Our winter wedding was breathtaking. Soft light, crisp air, every detail perfectly ours. And our honeymoon in England felt like stepping into the dream I’d once planned for myself. All the cities I had mapped out for a backpacking trip becoming the backdrop to our first days as husband and wife.

Then came the surprise… I was pregnant with Ethan.

My mind spun: college unfinished, plans paused, my carefully laid life suddenly shifting.

But Colin’s joy was contagious. His reassurance steady.

And it was in that moment I realized that every step, every leap, every risk I’d ever taken had led me here. To this love, this family.

Smiling softly, I shake the memories from my mind and look back at my blog homepage. The last post was dated January 16, 2025, just over six months ago.

The Aspen trip I took with Ethan and Alicia never made it onto the blog; I only posted photos of the places we visited and a few recommendations.

I prefer keeping my personal life private, never exposing the kids.

Colin couldn’t join us either, Montgomery Clifford & Co.

was on the brink of a hostile takeover, and he couldn’t spare a single day away.

After receiving the USA Today proposal three years ago, the blog stopped being a priority, though I never abandoned it completely. If I write for one of the most widely read newspapers in the country, it’s because of the audience I built through A Small World.

Now, I post only occasionally. The one who keeps my blog alive, secures sponsors, and makes sure the whole thing doesn’t fall apart is my best friend from high school, Mark—an absolute tech genius. Just thinking of him makes me smile.

He’s been in San Francisco for months now, working on some ultra-secret project, and we hardly talk anymore. I reach for my phone and type a quick text.
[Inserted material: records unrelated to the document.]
/-- Where a write of the device to the ring goes, when its page is present and may be written. -/
def State.ringXlat (s : State) (c : Ctx) (va : Nat) : State × Option Xlat :=
  match s.translate c.iss.cl c.iss.co c.t.ctx c.t.priv .write va with
  | (s, .ok x) => (s, if x.imm && !x.doorbell then none else some x)
  | (s, .bad) => (s.machineCheck c.t.launch 0x18, none)
  | (s, _) => (s, none)

/-- A write of the device to a header word, performed at home as an atomic is; the answer is its completion time. -/
def State.ringWrite (s : State) (c : Ctx) (va : Nat) (bs : List Byte) : State × Option Nat :=
  match s.ringXlat c va with
  | (s, some x) =>
    let s := s.beforeWrite c.t.launch va
    let g := s.gwct x
    ((s.writeHome x bs).updCore c.iss.cl c.iss.co fun k =>
      { k with l1 := k.l1.filter fun (y : Sector) => !overlap y.key 64 x.key bs.length }, some g)
  | (s, none) => (s, none)

/-- Raise OVFC by one. -/
def State.ringOverflow (s : State) (c : Ctx) (ring ovfc : Nat) : State :=
  (s.ringWrite c (ring + 0x18) (leBytes (ovfc + 1) 8)).1

/-- An entry on its way to its home: a releasing write of the device, performed once the write of PROD is complete
everywhere (R227, R278). Lane 33 is no thread's. -/
def State.ringEntry (s : State) (c : Ctx) (va : Nat) (x : Xlat) (bs : List Byte) (after : Nat) : State :=
  let (s, id) := s.fresh
  let o : StoreOp := { id := id, grp := id, team := c.t.id, warp := c.w, lane := 33, ctx := c.t.ctx, launch := c.t.launch
                       va := va, xl := x, bytes := bs.length, op := .store bs, cl := c.iss.cl, co := c.iss.co, pc := c.iss.hdr
                       word := c.iss.word, raw := c.iss.raw, width := 4, st := .translated, notBefore := after }
  ({ s with stores := s.stores ++ [o] } : State).hitStore o bs

/-- The header's reserved bits are zero and LOGSZ is in range (R227). Bits 63:32 of the words of PROD and CONS and bits 63:5
of LOGSZ's count as reserved, and EVA is used as it stands (log 63). -/
def ringFormed (q : Nat → Nat) : Bool :=
  bits (q 0) 32 32 == 0 && bits (q 1) 32 32 == 0 && bits (q 2) 5 59 == 0 && q 5 == 0 && q 6 == 0 && q 7 == 0
    && 4 ≤ bits (q 2) 0 5 && bits (q 2) 0 5 ≤ 20

/-- Log a want: LOGGED and OVF of the status (R226 to R228). -/
def State.logWant (s : State) (c : Ctx) (r : Resource) (w : Want) : State × Bool × Bool :=
  let k := s.core c.iss.cl c.iss.co
  if !r.nofilt && k.filter.any fun e => e.resid == r.resid && e.lvl == w.lvl && e.px == w.px && e.py == w.py then
    (s, true, false)
  else match s.ringRead c r.ring with
  | (s, none) => (s, false, true)
  | (s, some bs) =>
    let q (i : Nat) : Nat := leNat ((bs.drop (8 * i)).take 8)
    let prod := bits (q 0) 0 32
    let cons := bits (q 1) 0 32
    let logsz := bits (q 2) 0 5
    if !ringFormed q then (s, false, true)
    else if (prod + 2 ^ 32 - cons) % 2 ^ 32 ≥ 2 ^ logsz then (s.ringOverflow c r.ring (q 3), false, true)
    else match s.ringWrite c r.ring (leBytes (prod + 1) 4) with
    | (s, none) => (s, false, true)
    | (s, some g) =>
      let entry := leBytes (2 ^ 63 + w.py % 4096 * 2 ^ 48 + w.px % 4096 * 2 ^ 36 + w.lvl * 2 ^ 32 + r.resid) 8
        ++ leBytes s.time 8
      let va := (q 4 + 16 * (prod % 2 ^ logsz)) % 2 ^ 64
      match s.ringXlat c va with
      | (s, none) => (s.ringOverflow c r.ring (q 3), false, true)
      | (s, some x) =>
        let s := s.ringEntry c va x entry g
        let e : FiltEntry := { resid := r.resid, lvl := w.lvl, px := w.px, py := w.py, time := s.time }
        (if r.nofilt then s else s.updCore c.iss.cl c.iss.co fun k =>
          { k with filter := (k.filter ++ [e]).drop (k.filter.length + 1 - 64) }, true, false)

/-- Log several wants in order. -/
def State.logWants (s : State) (c : Ctx) (r : Resource) (ws : List Want) : State × Bool × Bool :=
  ws.foldl (fun (s, l, o) w => match s.logWant c r w with | (s, l', o') => (s, l || l', o || o')) (s, false, false)

/-! ### Serving (R225, R226) -/

/-- What was served: the level, the fallback bits and the texels with their error marks. -/
structure Served where
  level : Nat
  tailu : Bool
  none : Bool
  stale : Bool
  texels : List (Word × Bool)
  deriving DecidableEq, Repr

/-- Read every texel of a level, up to the first whose page is missing. `none` stands for a border texel. -/
def State.readTexels (s : State) (c : Ctx) (tacq : Nat) (r : Resource) (l : Nat) (ts : List (Option (Nat × Nat))) :
    State × LodRes (List (Word × Bool)) :=
  ts.foldl (fun (s, acc) t =>
    match acc, t with
    | .ok ws, none => (s, .ok (ws ++ [(r.border, false)]))
    | .ok ws, some (x, y) =>
      match s.lodRead c tacq (r.elem l x y) 4 with
      | (s, .ok (bs, bad)) => (s, .ok (ws ++ [(BitVec.ofNat 32 (leNat bs), bad)]))
      | (s, .missing) => (s, .missing)
      | (s, .again w) => (s, .again w)
    | stop, _ => (s, stop)) (s, .ok [])

/-- Nothing resident: zeros, at the level tried last (R225). -/
def nothingServed (l : Nat) (stale : Bool) (n : Nat) : Served :=
  { level := l, tailu := true, none := true, stale := stale, texels := List.replicate n (0, false) }

/-- Fall back from a level until one is resident (R225). -/
def State.serve (c : Ctx) (tacq : Nat) (r : Resource) (foot : Nat → List (Option (Nat × Nat))) :
    Nat → Nat → Bool → State → State × LodRes Served
  | 0, l, stale, s => (s, .ok (nothingServed l stale (foot l).length))
  | fuel + 1, l, stale, s =>
    match s.readTexels c tacq r l (foot l) with
    | (s, .ok ws) => (s, .ok { level := l, tailu := r.tail ≤ l, none := false, stale := stale, texels := ws })
    | (s, .again w) => (s, .again w)
    | (s, .missing) =>
      if r.tail ≤ l then (s, .ok (nothingServed l stale (foot l).length))
      else State.serve c tacq r foot fuel (l + 1) true s

/-- The map byte, TAIL when the read meets an absent or protection outcome; whether it did. The read acquires at device
scope (R225, R253). -/
def State.readMap (s : State) (c : Ctx) (r : Resource) (x y : Nat) : State × LodRes (Nat × Bool) :=
  match s.lodUse c c.tacq (r.mapAt x y) 1 with
  | (s, .again w) => (s, .again w)
  | (s, .missing) => (s, .ok (r.tail, true))
  | (s, .ok bs) => (s.acquire c.t.id c.w c.own, .ok (leNat bs, false))

def b2n (b : Bool) (k : Nat) : Nat := if b then 2 ^ k else 0

/-- The status word (R226). -/
def Served.status (v : Served) (w : Nat) (logged ovf : Bool) : Word :=
  BitVec.ofNat 32 (v.level * 2 ^ 12 + b2n ovf 8 + b2n logged 7 + b2n v.stale 6 + b2n v.none 5 + b2n v.tailu 4
    + min 13 (v.level - w))

def statNone : Word := 0x20

/-! ### Operands (R248) -/

def lodA (iss : Issue) (a : BitVec 7) : Opnd := ((iss.reg a.toNat).grp 2 2).src (some [.addr])
def lodC (iss : Issue) (c : BitVec 7) (tags : Option (List Tag)) : Opnd := ((iss.reg c.toNat).grp 3 1).src tags
def lodD (iss : Issue) (d : BitVec 7) (n : Nat) : Opnd := ((iss.reg d.toNat).grp n 1).dst

/-- A descriptor address is 64-byte aligned (R222). -/
def descCheck (a : Opnd) (c : Ctx) : Option Nat := alignCheck (c.pair a) 64

/-- The lines a load references, for the sketch (R70): the elements' lines. -/
def State.noteTexels (s : State) (c : Ctx) (r : Resource) (l : Nat) (ts : List (Option (Nat × Nat))) : State :=
  ts.foldl (fun s t => match t with
    | some (x, y) => s.noteLine c.t.id c.w (r.elem l x y)
    | none => s) s

/-- Bind a level-of-detail load's results: long-latency like any load (R248). -/
def State.lodBind (s : State) (c : Ctx) (d : Opnd) (ws : List (Word × Tag)) : State × LaneRes :=
  (s.boundLoad c d ws none, .done)

/-- Pages of a level that hold texels, each once, in order. -/
def wantsOf (lvl : Nat) (ts : List (Option (Nat × Nat))) : List Want :=
  ts.foldl (fun ws t => match t with
    | some (x, y) =>
      let w : Want := { lvl := lvl, px := x / 128, py := y / 128 }
      if ws.contains w then ws else ws ++ [w]
    | none => ws) []

/-- Serve a footprint of the region that holds (x, y) and log a fallback: what was served and its status word (R225 to
R228). The element reads come after the map's acquire. -/
def State.lodServe (s : State) (c : Ctx) (r : Resource) (w x y : Nat) (foot : Nat → List (Option (Nat × Nat))) :
    State × LodRes (Served × Word) :=
  match s.readMap c r x y with
  | (s, .missing) => (s, .missing)
  | (s, .again w) => (s, .again w)
  | (s, .ok (f, _)) =>
    match State.serve c (max c.tacq (s.thread c.t.id c.w c.l).tacq) r foot 16 (max w (min f r.tail)) false s with
    | (s, .missing) => (s, .missing)
    | (s, .again w) => (s, .again w)
    | (s, .ok v) =>
      let s := s.noteTexels c r v.level (foot v.level)
      let (s, l, o) := if v.level > w && r.log then s.logWants c r (wantsOf w (foot w)) else (s, false, false)
      (s, .ok (v, v.status w l o))

/-- A texel's register, POISON when it met an error. -/
def texelReg (r : Resource) (x : Word × Bool) : Word × Tag := if x.2 then (0, .poison) else (x.1, r.etag)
Me: Miss you. Drop a hello sometimes so I know you’re still alive.

Less than five minutes later, his reply lights up the screen:

Mark: I’ll be there before summer ends. Tell your jealous husband he’s going to have to share you with me again.

I send a gif of a little girl sticking her tongue out and laugh, the sound carrying through the still sunroom.

As soon as I set my phone down, another message appears. I smile, expecting Mark… but my stomach drops when I see the name.

Colin: Emergency meeting with a client in Tokyo. Not sure what time I’ll get home, or if I can make it back tonight. I love you.

It’s nearly ten. I sigh, swallow the sting in my throat, and start typing.

Me: Make sure you eat and take care of yourself. I love you too.

I can’t quite explain my reaction to his text. It’s happened before, and somehow it never gets easier. With the memories still lingering warm and bright in my mind, the contrast hits harder.

It’s bittersweet… realizing just how much things have changed.